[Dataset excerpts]

"""

-- ==== Sys2Proof/Tests/Slice0.lean ====
section
/-! SUPPORT. Tests/Slice0.lean: the well-formedness checks, words of the spec and their instructions, single steps, and a state that
meets the hypotheses of each statement of Certificates/Slice0/Obligations.lean. -/

namespace Sys2Proof.Tests

open Sys2Proof.Machine Sys2Proof.Safety

/-- The guard that is always true. -/
def always : Guard := ⟨false, 0⟩

/-! ## Well-formedness: a term that fails each check of an instruction's own word (R311) -/

theorem test_wf_guard : (Instr.iadd false ⟨true, 0⟩ 1 2 (.v 3)).wf = false ∧ (Instr.exit false ⟨true, 0⟩).wf = false ∧
    (Instr.iadd false ⟨true, 1⟩ 1 2 (.v 3)).wf = true := by decide
theorem test_wf_block_registers : (Instr.qnt false always 1 2 (.s 3)).wf = false ∧ (Instr.dqn false always 1 2 (.s 3)).wf = false ∧
    (Instr.qnt false always 1 2 (.v 3)).wf = true := by decide
theorem test_wf_smov_pair : (Instr.smovB64 false always 3 4).wf = false ∧ (Instr.smovB64 false always 4 3).wf = false ∧
    (Instr.smovB64 false always 4 2).wf = true := by decide
theorem test_wf_sign_extension : (Instr.ld false always 1 2 3 .b32 true).wf = false ∧
    (Instr.lda false always 1 2 3 .b64 true).wf = false ∧ (Instr.ldc false always 1 2 3 .b128 true).wf = false ∧
    (Instr.ld false always 1 2 3 .b16 true).wf = true := by decide
theorem test_wf_atom : (Instr.atom false always 2 5 .add .rlx .dev false).wf = false ∧
    (Instr.atom false always 3 4 .add .rlx .dev true).wf = false ∧ (Instr.atom false always 2 4 .st .acq .dev false).wf = false ∧
    (Instr.atom false always 2 4 .ld .rel .dev false).wf = false ∧ (Instr.atom false always 3 4 .add .rlx .dev false).wf = true := by decide
theorem test_wf_atomc : (Instr.atomc false always 2 5 6 .dev false).wf = false ∧ (Instr.atomc false always 3 4 6 .dev true).wf = false ∧
    (Instr.atomc false always 2 4 7 .dev true).wf = false ∧ (Instr.atomc false always 3 4 7 .dev false).wf = true := by decide
theorem test_wf_scalar_pair : (Instr.sld false always 3 2 0 true).wf = false ∧ (Instr.sst false always 3 2 0 true).wf = false ∧
    (Instr.sld false always 3 2 0 false).wf = true := by decide
theorem test_wf_unit_pairs : (Instr.mmaAs false always 5 2 0 false false).wf = false ∧ (Instr.ldstn false always 0 5).wf = false ∧
    (Instr.wash false always 0 0 5).wf = false ∧ (Instr.raysend false always 0 5 false false false).wf = false ∧
    (Instr.dray false 5 2 0 false false).wf = false ∧ (Instr.dray false 4 3 0 false false).wf = false ∧
    (Instr.gath false always 5 false false).wf = false ∧ (Instr.mma false always 5 2 0 false false).wf = true := by decide
theorem test_wf_hint : (Instr.hx 0 5 false false 0 0 false).wf = false ∧ (Instr.hx 0 4 false false 0 0 false).wf = true := by decide
theorem test_wf_fence : (Instr.fence false 1 .dev .ar).wf = false ∧ (Instr.fencer false 3 .dev .ar).wf = false ∧
    (Instr.fencer false 2 .sys .ar).wf = false ∧ (Instr.fence false 1 .sys .ar).wf = true := by decide
theorem test_wf_rdptr : (Instr.rdptr false always 2 6).wf = false ∧ (Instr.rdptr false always 2 5).wf = true := by decide
theorem test_wf_amsg : (Instr.amsg false always 2 .add .b8).wf = false ∧ (Instr.amsg false always 2 .fadd .b64).wf = false ∧
    (Instr.amsg false always 2 .st .b8).wf = true := by decide
theorem test_wf_system_registers : (Instr.sysrd false always 4 0x07).wf = false ∧ (Instr.sysrd false always 5 0x12).wf = false ∧
    (Instr.syswr false always 4 0x07).wf = false ∧ (Instr.syswr false always 4 0x12).wf = false ∧
    (Instr.syswr false always 5 0x10).wf = false ∧ (Instr.syswr false always 4 0x10).wf = true := by decide

/-! ## Decoding: for each instruction with a word, a word put together from the encoding that the spec gives it -/

/-- The words decode as the spec's encodings say (R297 to R311). -/
def decodes (ws : List (Nat × Instr)) : Bool := ws.all fun (w, i) => decide (decodeTableWord 32 w = some i)

theorem test_decode_vector_integer : decodes [
    (0x8810_5A1C, .iadd true ⟨false, 1⟩ 32 45 (.v 7)),
    (0x501D_BE35, .isub false ⟨true, 2⟩ 59 31 (.v 13)),
    (0xB80A_1D7E, .imin true ⟨false, 7⟩ 20 14 (.s 31)),
    (0x601E_3F87, .imax false ⟨true, 4⟩ 60 31 (.s 33)),
    (0xF826_BE0C, .imul true ⟨true, 7⟩ 13 31 (.v 3)),
    (0x182D_E91D, .imulh false ⟨false, 3⟩ 27 52 (.s 7)),
    (0x802B_E2A2, .imad true ⟨false, 0⟩ 23 49 (.v 40)),
    (0x0824_A3C7, .idot4 false ⟨false, 1⟩ 9 17 (.s 49)),
    (0xD048_2000, .and true ⟨true, 2⟩ 16 16 (.v 0)),
    (0x3840_34DD, .or false ⟨false, 7⟩ 0 26 (.v 55)),
    (0xE04A_AB2A, .xor true ⟨true, 4⟩ 21 21 (.s 10)),
    (0x7854_32D3, .andn false ⟨true, 7⟩ 40 25 (.v 52)),
    (0x986B_B388, .shl true ⟨false, 3⟩ 23 25 (.s 34)),
    (0x0073_0571, .shr false ⟨false, 0⟩ 38 2 (.s 28)),
    (0x887A_AA96, .sar true ⟨false, 1⟩ 53 21 (.v 37)),
    (0x5070_9153, .rotl false ⟨true, 2⟩ 33 8 (.s 20)),
    (0xB893_0000, .popc true ⟨false, 7⟩ 38 0),
    (0x6095_9001, .clz false ⟨true, 4⟩ 43 8),
    (0xF893_DA02, .brev true ⟨true, 7⟩ 39 45),
    (0x1893_FA03, .iabs false ⟨false, 3⟩ 39 61),
    (0x80B4_2FEC, .bfx true ⟨false, 0⟩ 40 23 (.s 59)),
    (0x08BE_2C39, .bfi false ⟨false, 1⟩ 60 22 (.v 14)),
    (0xD0B0_056E, .prmt true ⟨true, 2⟩ 32 2 (.s 27)),
    (0x38B9_8403, .mov false ⟨false, 7⟩ 51 2),
    (0xE0DB_DD81, .isetp true ⟨true, 4⟩ 6 .hs 46 (.s 32) .and),
    (0x78E0_F22D, .sel false ⟨true, 7⟩ 1 57 (.v 11) 1),
    (0x990C_9EFB, .iaddi true ⟨false, 3⟩ 25 15 251),
    (0x013D_8160, .movi false ⟨false, 0⟩ 59 352)] = true := by decide

theorem test_decode_vector_float : decodes [
    (0x8956_C1D8, .fadd true ⟨false, 1⟩ 45 32 (.s 54)),
    (0x5146_DF2D, .fmul false ⟨true, 2⟩ 13 47 (.s 11)),
    (0xB942_6E5E, .fmin true ⟨false, 7⟩ 4 55 (.v 23)),
    (0x614D_5773, .fmax false ⟨true, 4⟩ 26 43 (.s 28)),
    (0xF969_5718, .ffma true ⟨true, 7⟩ 18 43 (.s 6)),
    (0x1965_CF45, .ffnma false ⟨false, 3⟩ 11 39 (.s 17)),
    (0x8173_AC52, .ffms true ⟨false, 0⟩ 39 22 (.v 20)),
    (0x098B_4FEF, .fsetp false ⟨false, 1⟩ 2 .num 39 (.s 59) .xor),
    (0xD1AA_0C10, .sfu true ⟨true, 2⟩ 20 6 .lg2),
    (0x39C5_6620, .hfma2 false ⟨false, 7⟩ 10 51 (.v 8)),
    (0xE1CF_5901, .bfma2 true ⟨true, 4⟩ 30 44 (.s 0)),
    (0x79DD_6A96, .hadd2 false ⟨true, 7⟩ 58 53 (.v 37)),
    (0x99C3_89FB, .hmul2 true ⟨false, 3⟩ 7 4 (.s 62)),
    (0x01F5_353B, .cvt false ⟨false, 0⟩ 42 26 .s8 .s32 .ru),
    (0x8A08_2003, .frnd true ⟨false, 1⟩ 16 16 .ru),
    (0x5226_AA4C, .qnt false ⟨true, 2⟩ 13 21 (.v 19)),
    (0xBA3B_DE55, .dqn true ⟨false, 7⟩ 55 47 (.v 21)),
    (0x6229_8E02, .had false ⟨true, 4⟩ 19 7)] = true := by decide

theorem test_decode_cross_lane : decodes [
    (0xFA5A_CA93, .shfl true ⟨true, 7⟩ 53 37 (.v 36) .xor),
    (0x1A6A_F5F2, .vote false ⟨false, 3⟩ 21 58 124 .all),
    (0x829E_C72B, .redux true ⟨false, 0⟩ 61 35 74 .or),
    (0x0AB9_A470, .v2s false ⟨false, 1⟩ 51 18 28),
    (0xD2D8_04B7, .vmovx true ⟨true, 2⟩ 48 .x2 183),
    (0x3ADF_A75A, .vmovxToX false ⟨false, 7⟩ 63 .x3 346),
    (0xE2CB_C200, .vmovxFromX true ⟨true, 4⟩ 23 .x1),
    (0x7AE5_87F7, .vstx false ⟨true, 7⟩ 11 .x3 503),
    (0x9AE0_2516, .vstxAdd true ⟨false, 3⟩ .x2 278)] = true := by decide

theorem test_decode_scalar : decodes [
    (0x0317_085B, .sadd false ⟨false, 0⟩ 92 16 91),
    (0x8B22_275D, .ssub true ⟨false, 1⟩ 8 78 93),
    (0x5351_FE43, .smul false ⟨true, 2⟩ 71 124 67),
    (0xBB72_EBAD, .sand true ⟨false, 7⟩ 75 87 45),
    (0x6380_BCC0, .sor false ⟨true, 4⟩ 2 121 64),
    (0xFBB4_E376, .sxor true ⟨true, 7⟩ 83 70 118),
    (0x1BD2_6DD9, .sshl false ⟨false, 3⟩ 73 91 89),
    (0x83F1_AC68, .sshr true ⟨false, 0⟩ 70 88 104),
    (0x0C0A_B9DD, .ssetp false ⟨false, 1⟩ 5 .lt 115 93),
    (0xD435_6488, .smov true ⟨true, 2⟩ 342 145),
    (0x3C32_C091, .smovB64 false ⟨false, 7⟩ 300 18),
    (0xE44A_A65B, .saddi true ⟨true, 4⟩ 170 1627),
    (0x7C77_2B7B, .bra false ⟨true, 7⟩ 1518459),
    (0x9C9E_8B15, .call true ⟨false, 3⟩ 2001685)] = true := by decide

theorem test_decode_memory : decodes [
    (0x04A2_8E21, .ld false ⟨false, 0⟩ 5 7 2 .b8 true),
    (0x8CD2_15A4, .st true ⟨false, 1⟩ 36 10 26 .b32),
    (0x54E2_0CDD, .atom false ⟨true, 2⟩ 4 6 .exch .ar .dev true),
    (0xBD02_0C43, .atomc true ⟨false, 7⟩ 4 6 8 .team true),
    (0x6524_8453, .lda false ⟨true, 4⟩ 9 2 5 .b16 true),
    (0xFD5A_CD10, .sta true ⟨true, 7⟩ 53 38 17 .b8),
    (0x1D66_06A8, .ldc false ⟨false, 3⟩ 12 3 10 .b128 false),
    (0x858C_A9C4, .stc true ⟨false, 0⟩ 25 20 28 .b32),
    (0x0DAE_2E2F, .ldm false ⟨false, 1⟩ 28 23 2 15),
    (0xD5CE_2A34, .stm true ⟨true, 2⟩ 28 21 3 4),
    (0x3DE1_4106, .sld false ⟨false, 7⟩ 20 2 3 false),
    (0xE601_61C3, .sst true ⟨true, 4⟩ 22 3 33 true)] = true := by decide

theorem test_decode_units : decodes [
    (0x7E27_5174, .mma false ⟨true, 7⟩ 14 20 23 true false),
    (0x9E25_1EDC, .mmaAs true ⟨false, 3⟩ 10 7 45 true false),
    (0x0646_1600, .ldstn false ⟨false, 0⟩ 6 44),
    (0x8E62_9228, .wash true ⟨false, 1⟩ 5 9 40),
    (0x5681_9185, .raysend false ⟨true, 2⟩ 3 70 true false true),
    (0x86A2_0522, .dray true 32 10 1 true false),
    (0x66C2_4020, .gath false ⟨true, 4⟩ 36 true false),
    (0x0782_4836, .himm 149558),
    (0x07AB_2A60, .hx 5 4 true false 2 9 true),
    (0x07DB_8000, .hfwd 13 3)] = true := by decide

theorem test_decode_control : decodes [
    (0x0FE0_0000, .nop false ⟨false, 1⟩),
    (0xD7E0_2000, .exit true ⟨true, 2⟩),
    (0x3FE0_5600, .ret false ⟨false, 7⟩ 44),
    (0xE7E0_7800, .brx true ⟨true, 4⟩ 48),
    (0x7FE0_84B4, .callx false ⟨true, 7⟩ 9 26),
    (0x87E0_AF38, .setj true 3896),
    (0x07E0_C000, .regang false),
    (0x87E0_EBF7, .lpad true 3063),
    (0x57E1_000A, .trap false ⟨true, 2⟩ 10),
    (0x87E1_2001, .trapret true .after),
    (0x67E1_5633, .sleep false ⟨true, 4⟩ 44 51)] = true := by decide

theorem test_decode_order : decodes [
    (0x87E2_143C, .fence true 5 .sys .ar),
    (0x07E2_2494, .fencer false 18 .team .acq),
    (0x87E2_5186, .vfence true 35 6),
    (0x07E2_6000, .oprdy false),
    (0x87E2_800E, .mwait true 14),
    (0x3FE3_17A6, .binit false ⟨false, 7⟩ 47 false 38),
    (0xE7E3_266A, .bexp true ⟨true, 4⟩ 12 true 21),
    (0x7FE3_52C0, .barr false ⟨true, 7⟩ 37 true),
    (0x9FE3_6841, .bwait true ⟨false, 3⟩ 16 true true),
    (0x07E3_8000, .bar false),
    (0x87E3_A002, .cad true .device),
    (0x07E3_D7A7, .waitph false 756 7)] = true := by decide

theorem test_decode_rings_and_views : decodes [
    (0xBFE4_0605, .rdptr true ⟨false, 7⟩ 12 5),
    (0x67E4_2900, .tpf false ⟨true, 4⟩ 18),
    (0xFFE4_2A71, .tpfBind true ⟨true, 7⟩ 20 24 true),
    (0x1FE4_4C80, .install false ⟨false, 3⟩ 25),
    (0x87E4_6880, .ckpt true ⟨false, 0⟩ 17 false),
    (0x0FE4_9606, .cpoll false ⟨false, 1⟩ 44 0 6),
    (0xD7E4_A43C, .amsg true ⟨true, 2⟩ 4 .fadd .b32),
    (0x3FE5_0682, .pub false ⟨false, 7⟩ 13 2),
    (0xE7E5_2901, .item true ⟨true, 4⟩ 18 true),
    (0x7FE5_4011, .cback false ⟨true, 7⟩ 2 .ignore),
    (0x9FE5_7806, .aspub true ⟨false, 3⟩ 48 6),
    (0x07E5_9B9F, .vqry false ⟨false, 0⟩ 55 3 7),
    (0x8FE5_8067, .vqrySt true ⟨false, 1⟩ 4 7)] = true := by decide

"""

*The problem*.
Begin at the line that has "(0x1A6A_F5F2, .vote false" in the entries above; stop after the line that has "(0x6524_8453, .lda false". Transcribe exactly those lines and no others.

*Answer area*.
    (0x1A6A_F5F2, .vote false ⟨false, 3⟩ 21 58 124 .all),
    (0x829E_C72B, .redux true ⟨false, 0⟩ 61 35 74 .or),
    (0x0AB9_A470, .v2s false ⟨false, 1⟩ 51 18 28),
    (0xD2D8_04B7, .vmovx true ⟨true, 2⟩ 48 .x2 183),
    (0x3ADF_A75A, .vmovxToX false ⟨false, 7⟩ 63 .x3 346),
    (0xE2CB_C200, .vmovxFromX true ⟨true, 4⟩ 23 .x1),
    (0x7AE5_87F7, .vstx false ⟨true, 7⟩ 11 .x3 503),
    (0x9AE0_2516, .vstxAdd true ⟨false, 3⟩ .x2 278)] = true := by decide

theorem test_decode_scalar : decodes [
    (0x0317_085B, .sadd false ⟨false, 0⟩ 92 16 91),
    (0x8B22_275D, .ssub true ⟨false, 1⟩ 8 78 93),
    (0x5351_FE43, .smul false ⟨true, 2⟩ 71 124 67),
    (0xBB72_EBAD, .sand true ⟨false, 7⟩ 75 87 45),
    (0x6380_BCC0, .sor false ⟨true, 4⟩ 2 121 64),
    (0xFBB4_E376, .sxor true ⟨true, 7⟩ 83 70 118),
    (0x1BD2_6DD9, .sshl false ⟨false, 3⟩ 73 91 89),
    (0x83F1_AC68, .sshr true ⟨false, 0⟩ 70 88 104),
    (0x0C0A_B9DD, .ssetp false ⟨false, 1⟩ 5 .lt 115 93),
    (0xD435_6488, .smov true ⟨true, 2⟩ 342 145),
    (0x3C32_C091, .smovB64 false ⟨false, 7⟩ 300 18),
    (0xE44A_A65B, .saddi true ⟨true, 4⟩ 170 1627),
    (0x7C77_2B7B, .bra false ⟨true, 7⟩ 1518459),
    (0x9C9E_8B15, .call true ⟨false, 3⟩ 2001685)] = true := by decide

theorem test_decode_memory : decodes [
    (0x04A2_8E21, .ld false ⟨false, 0⟩ 5 7 2 .b8 true),
    (0x8CD2_15A4, .st true ⟨false, 1⟩ 36 10 26 .b32),
    (0x54E2_0CDD, .atom false ⟨true, 2⟩ 4 6 .exch .ar .dev true),
    (0xBD02_0C43, .atomc true ⟨false, 7⟩ 4 6 8 .team true),
    (0x6524_8453, .lda false ⟨true, 4⟩ 9 2 5 .b16 true),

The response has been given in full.